One of the first goals that Sarah shared with me is to make sure that [her son] knows how to handle hard things in life and to give him a stable future. She has huge amounts of guilt and remorse for how her unhealthy choices in the earlier part of [her son’s] life have affected him and would like to continue making amends for that rough start in his life. The thought of leaving him and causing more trauma is extremely painful for her.
[68] In R. v. Habib, 2024 ONCA 830, at para. 44, Tulloch C.J.O. stated that within limits sentencing judges must “preserve the family as much as possible” and “if incarceration is necessary, sentencing judges must give serious and sufficient consideration to family separation consequences” in determining the length of the sentence. Tulloch C.J.O. concluded that depending on the facts, family separation consequences may justify a sentence adjustment or departure from the range even for grave offences that require deterrence and denunciation: Habib, at para. 45.

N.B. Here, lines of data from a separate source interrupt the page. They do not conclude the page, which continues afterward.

-- ==== Sys2Proof/Machine/Copy.lean ====
section
/-! DEFINITION. Sys2Proof/Machine/Copy.lean: the copy engine (R231-R249): taking a record, moving its bytes, completing
it, and the COPY instructions and events. -/

namespace Sys2Proof.Machine

/-- A channel's engine as it asks at homes: a unit of its quad's die. -/
def copyUnit (ck : Nat) : Asker := .unit (ck / 16 / 24)

/-- The engine's fault record of a copy record (R238). -/
def State.copyRecord (s : State) (ck ctx code : Nat) (rec addr info : Word) (ends : Nat) (task : Word) : State :=
  s.raise ctx (copyUnit ck) 0 { engineRec code 4 (ck % 16) rec addr info with ends, task }

/-- The first chain of a channel changed. -/
def State.setChain (s : State) (ck : Nat) (h : Chain) : State :=
  match (s.chanAt ck).chains with
  | _ :: t => s.setChan ck { s.chanAt ck with chains := h :: t }
  | [] => s

/-- The head chain of a channel. -/
def State.headChain (s : State) (ck : Nat) : Option Chain := (s.chanAt ck).chains.head?

/-- The first chain of a channel ends (R239, R243): the next head may run, and the line buffer is cleared. -/
def State.endChain (s : State) (ck : Nat) : State :=
  match (s.chanAt ck).chains with
  | _ :: t => s.setChan ck { s.chanAt ck with chains := t, linebuf := [] }
  | [] => s

/-- Codes after which the chain stops (R238, R241). -/
def stopsChain (code : Nat) : Bool := [0x03, 0x04, 0x05, 0x08, 0x0A].contains code

/-- The fault code of a STATUS code (R238, R241, R242). -/
def statusFault (code : Nat) : Option Nat :=
  match code with
  | 0x03 => some 0x05
  | 0x04 => some 0x0D
  | 0x05 => some 0x09
  | 0x06 => some 0x07
  | 0x08 => some 0x0D
  | 0x0A => some 0x13
  | _ => none

/-- An arrival sent to a peer's barrier object (R369): carried over the flow, with no party that waits. -/
def State.sendArrival (s : State) (die ctx hd : Nat) (tgt : Word) : State :=
  let k := handleFlow die hd
  let fl := s.flowAt k
  if fl.down then s
  else { s with flows := put s.flows k { fl with sent := fl.sent ++ [[word hd, tgt, word ctx]] } }

/-- The completion action of a record (R240): none while its target cannot be accessed. -/
def State.copyAction (s : State) (ck : Nat) (h : Chain) (r : CopyRec) (code : Nat) : Option State :=
  let tgt := crTarget r.raw
  match crAction r.raw with
  | 1 =>
    let k := bits tgt.toNat 3 0
    let n := BitVec.ofNat 16 (bits tgt.toNat 31 16)
    some (s.onCohort h.cohort (fun c => { c with bars := put c.bars k ((c.barAt k).arrive (some n)) }))
  | 2 =>
    if s.overlapsQcb h.ctx tgt.toNat 16 then some s
    else
      match s.place h.ctx tgt.toNat with
      | .remote hd => some (s.sendArrival (ck / 16 / 24) h.ctx hd tgt)
      | _ =>
        match s.arriveMem (copyUnit ck) h.ctx tgt.toNat none with
        | .ok x => some x.2
        | .wait => none
        | .fault _ => some s
  | 3 => some (if hPart tgt = partOfCtx h.ctx then s.sendDecrement tgt (decide (3 ≤ code)) else s)
  | 4 =>
    match r.qpos, s.globalRef h.ctx tgt.toNat with
    | some p, some q =>
      if (s.queueAt q).all (fun x => x.bind != r.qbind) then some s
      else if s.queueBusy q true 0 then none
      else
        let o := s.homeCommit q (copyUnit ck) (word p)
        some (o.s.applyEnds o.ended)
    | _, _ => some s
  | _ => some s

/-- STATUS written and OWN cleared (R238, R240): none while the record's line cannot be accessed. A control block that has been
bound over the record since it was taken is guarded from both (R213). -/
def State.tellStatus (s : State) (ck ctx : Nat) (r : CopyRec) (code : Nat) : Option State :=
  if s.overlapsQcb ctx r.addr.toNat 64 then some s
  else
    match s.writeBytes (copyUnit ck) ctx (r.addr.toNat + 0x30) (leBytes 8 (r.fixed * 2 ^ 32 + code)) with
    | .ok s =>
      match s.writeBytes (copyUnit ck) ctx (r.addr.toNat + 8) (leBytes 4 (crCtrl r.raw % 2 ^ 31)) with
      | .ok s => some s
      | _ => none
    | _ => none

/-- The page a record that is ending waits at (R240, R241): its own until it is told, then that of its barrier object. -/
def State.endingGap (s : State) (h : Chain) (r : CopyRec) (e : CopyEnd) : Option Nat :=
  let es : List (CAddr × Nat) := if e.told then targetExtent r.raw else [(.global r.addr.toNat, 64)]
  (es.flatMap extentPages).find? (s.isMissing h.ctx)

/-- The fault record of a record that ends in an error (R238, R241, R242). -/
def State.tellFault (s : State) (ck : Nat) (h : Chain) (r : CopyRec) (e : CopyEnd) : State :=
  let fails := crAction r.raw == 3 && decide (3 ≤ e.code) && e.code != 0x04 && e.code != 0x07
  match (if e.code = 0x03 ∧ e.info ≠ 0 then some 0x08 else statusFault e.code) with
  | some fc => s.copyRecord ck h.ctx fc r.addr e.addr e.info (if fails then 4 else 0) (if fails then crTarget r.raw else 0)
  | none => s

/-- A record whose action is done: the chain goes on, or stops (R238, R240, R247). -/
def State.leaveRecord (s : State) (ck : Nat) (h : Chain) (r : CopyRec) (e : CopyEnd) : State :=
  if stopsChain e.code || h.st == .stopping then s.endChain ck
  else s.setChain ck { h with taken := none, pre := [], stamped := [], st := .running, at_ := word (crNext r.raw) }

/-- A chain that is not being stopped in another state. -/
def Chain.inState (h : Chain) (st : ChainState) : Chain := if h.st = .stopping then h else { h with st }

/-- The steps that end a record, as far as they can go now (R240): STATUS, OWN, the fault record, then the action. The channel
waits at a page that is missing (R241). -/
def State.finishRecord (s : State) (ck : Nat) (h : Chain) (r : CopyRec) (e : CopyEnd) : State :=
  let act (s : State) (h : Chain) (e : CopyEnd) : State :=
    if e.code = 0x04 ∨ (e.code = 0x07 ∧ crAction r.raw ≠ 4) then s.leaveRecord ck h r e
    else if (s.endingGap h r e).isSome then (s.walksRas h.ctx (s.endingGap h r e).toList).setChain ck (h.inState .waitPage)
    else
      match s.copyAction ck h r e.code with
      | some s => s.leaveRecord ck h r e
      | none => s
  if e.told then act s h e
  else if (s.endingGap h r e).isSome then (s.walksRas h.ctx (s.endingGap h r e).toList).setChain ck (h.inState .waitPage)
  else
    match s.tellStatus ck h.ctx r e.code with
    | none => s
    | some s =>
      let e' := { e with told := true }
      let h' := { h with taken := some { r with ending := some e' } }
      act ((s.setChain ck h').tellFault ck h r e) h' e'

/-- A record ends (R238, R240): ownership is released, then the steps that follow. -/
def State.endRecord (s : State) (ck : Nat) (h : Chain) (r : CopyRec) (code : Nat) (addr info : Word) : State :=
  let e : CopyEnd := { code, addr, info, told := false }
  let r := { r with lines := [], left := [], ending := some e }
  let h := { h with taken := some r, pre := [] }
  (s.setChain ck h).finishRecord ck h r e

/-- Whether the destination of a record lies in the starting cohort (R249). -/
def cohortDest (b : List Byte) : Bool :=
  match cAddr (crDst b) true with
  | some (.scratch _) => crAction b != 4
  | some (.operand _ _) => crAction b != 4
  | _ => false

/-- A QPUT target at the taking of a record (R240): a position, a wait, or the code and cause that end it. -/
inductive QputAt where
  | pos (p bind : Nat) (s : State)
  | wait (s : State)
  | bad (code cause : Nat) (s : State)

/-- The reservation of a QPUT (R218, R240). -/
def State.qputReserve (s : State) (ck : Nat) (h : Chain) (b : List Byte) : QputAt :=
  let tgt := (crTarget b).toNat
  if tgt % 64 ≠ 0 ∨ 2 ^ 57 ≤ tgt ∨ !inRanges h.ranges tgt 64 .atomic then .bad 0x03 0 s
  else
    match s.globalRef h.ctx tgt with
    | none => .bad 0x03 0 s
    | some q =>
      match s.queueAt q with
      | none => .bad 0x03 0x100 s
      | some qu =>
        let m := s.causes q qu
        if m ≠ 0 then
          let o := if qu.frozen = none then s.freeze q qu m else { s, ended := [], ans := .corrupt m }
          .bad 0x03 m (o.s.applyEnds o.ended)
        else
          let bk := s.qcbBytes q 64
          if !engineScope bk || partOfCtx qu.ctx != partOfCtx h.ctx then .bad 0x03 0 s
          else if qEsize bk < crLen b then .bad 0x04 0 s
          else if s.queueBusy q true 1 then .wait s
          else
            let o := s.homeReserve q (copyUnit ck)
            let s := o.s.applyEnds o.ended
            match o.ans with
            | .pos p => .pos p qu.bind s
            | .closed => .bad 0x09 0 s
            | _ => .wait s

/-- The rest of a source past its first k bytes. -/
def CSrc.skip (k : Nat) : CSrc → CSrc
  | .mem a => .mem (a.plus k)
  | .row a pitch w off => .row a pitch w (off + k)
  | .bytes bs => .bytes (bs.drop k)

/-- A move cut after its first k bytes: those, and the rest where any is left. -/
def CMove.cut (m : CMove) (k : Nat) : CMove × Option CMove :=
  let first : CMove := { m with n := min k m.n, src := match m.src with | .bytes bs => .bytes (bs.take k) | x => x }
  (first, if m.n ≤ k then none else some { src := m.src.skip k, dst := m.dst.plus k, n := m.n - k })

/-- The first byte a move reads, and its extent; none for given bytes. -/
def CMove.reads (m : CMove) : Option (CAddr × Nat) := (moveReads [m]).head?

/-- Bytes of a move up to the next multiple of g of a place. -/
def CAddr.upTo (g : Nat) : CAddr → Nat
  | .global v => g - (v % g).toNat
  | .scratch v => g - (v % g).toNat
  | .operand b v => g - ((b + v) % g).toNat

/-- Moves cut at the 128-byte lines of their destinations, as far as the first n pieces (R247, R248). -/
def firstPieces : Nat → List CMove → List CMove × List CMove
  | 0, ms => ([], ms)
  | _ + 1, [] => ([], [])
  | n + 1, m :: t =>
    let x := m.cut (m.dst.upTo 128)
    let y := firstPieces n (x.2.toList ++ t)
    (x.1 :: y.1, y.2)

/-- A move cut into the parts that lie in one page on either side (R241), 64 KiB at most, by fuel. -/
def pageParts (src dst : Bool) : Nat → CMove → List CMove
  | 0, m => [m]
  | f + 1, m =>
    let room (on : Bool) (a : CAddr) : Nat := match a with | .global _ => if on then a.upTo 65536 else m.n | _ => m.n
    let x := m.cut (min (m.reads.elim m.n (fun e => room src e.1)) (room dst m.dst))
    match x.2 with
    | some r => x.1 :: pageParts src dst f r
    | none => [x.1]

/-- The page of an extent's first byte where its translation is missing (R241): its base and its size. -/
def State.gapOf (s : State) (ctx : Nat) (a : CAddr) : Option (Nat × Nat) :=
  match a with
  | .global v =>
    if s.isMissing ctx v.toNat then
      let size := match s.leafAt ctx v.toNat with | some (_, z) => z | none => 65536
      some (pageBase v.toNat size, size)
    else none
  | _ => none

/-- A segment with more of its page (R241): it covers both. -/
def CSeg.grow (l g : CSeg) : CSeg :=
  let lo := min l.va g.va
  { l with va := lo, len := max (l.va + l.len) (g.va + g.len) - lo, moves := l.moves ++ g.moves }

/-- A segment added to a fix-up list (R241): one entry for all that lies in one page on one side (log 13). -/
def addSeg (page size : Nat) (g : CSeg) : List CSeg → List CSeg
  | [] => [g]
  | l :: t =>
    if l.dest = g.dest ∧ page ≤ l.va ∧ l.va < page + size then l.grow g :: t else l :: addSeg page size g t

/-- A move's segments in missing pages (R241): the source's carries the move, the destination's too where only it is
missing. -/
def State.segsOf (s : State) (ctx : Nat) (m : CMove) (fixes : List CSeg) : List CSeg :=
  let src := m.reads.bind (fun e => (s.gapOf ctx e.1).map (fun g => (extentAt e, g)))
  let dst := (s.gapOf ctx m.dst).map (fun g => (extentAt (m.dst, m.n), g))
  let fixes := match src with
    | some (va, g) => addSeg g.1 g.2 { va, len := m.n, dest := false, moves := [m] } fixes
    | none => fixes
  match dst with
  | some (va, g) => addSeg g.1 g.2 { va, len := m.n, dest := true, moves := if src.isNone then [m] else [] } fixes
  | none => fixes

/-- A record's moves sorted (R241): those to be made, and the segments skipped, as many as the list holds; a move that it
has no room for stays, and the channel waits at its page. -/
def State.sortMoves (s : State) (ctx cap : Nat) : List CMove → List CSeg → List CMove × List CSeg
  | [], fixes => ([], fixes)
  | m :: t, fixes =>
    let next := s.segsOf ctx m fixes
    if next == fixes || decide (cap < next.length) then
      let y := State.sortMoves s ctx cap t fixes
      (m :: y.1, y.2)
    else State.sortMoves s ctx cap t next

/-- Moves whose extents touch missing pages cut at their pages. -/
def State.cutMoves (s : State) (ctx : Nat) (ms : List CMove) : List CMove :=
  ms.flatMap (fun m =>
    let gap (e : CAddr × Nat) : Bool := (extentPages e).any (s.isMissing ctx)
    if m.reads.elim false gap || gap (m.dst, m.n) then pageParts true true (m.n / 32768 + 4) m else [m])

[69] The trial judge failed to consider the impact of incarceration on the appellant’s family. In his reasons, he mentioned that the appellant’s son was now living with her but he did not address the submissions of the appellant’s trial counsel about the effect of incarceration on the relationship between the appellant and her young son and the stability that the appellant had worked hard to create before sentencing.
[70] Of course, collateral consequences cannot justify a disproportionate sentence, but on this record, it was important for the trial judge to consider the consequences to the appellant and her son when determining the length of the prison term.
[71] Given these errors in principle, this court can intervene and sentence the appellant afresh.
[72] The appellant argues that a conditional sentence of imprisonment is an appropriate sentence. I respectfully disagree. While there are significant mitigating factors that could justify a sentence at the low end of the range, the reality is that the jurisprudence generally does not support a sentence for fentanyl trafficking at the ounce-level that is less than a penitentiary term of imprisonment. As a general principle, this court has held that offenders, even those with no criminal record such as the appellant, who traffic large amounts of fentanyl should expect to receive significant penitentiary sentences: R. v. Loor, 2017 ONCA 696, at para. 50. The appellant must be sentenced to a penitentiary sentence to reflect the gravity of the offence and the potential for harm to unknown users of fentanyl. Accordingly, a conditional sentence of imprisonment which can only be imposed if the appellant is sentenced in the reformatory range is not an option.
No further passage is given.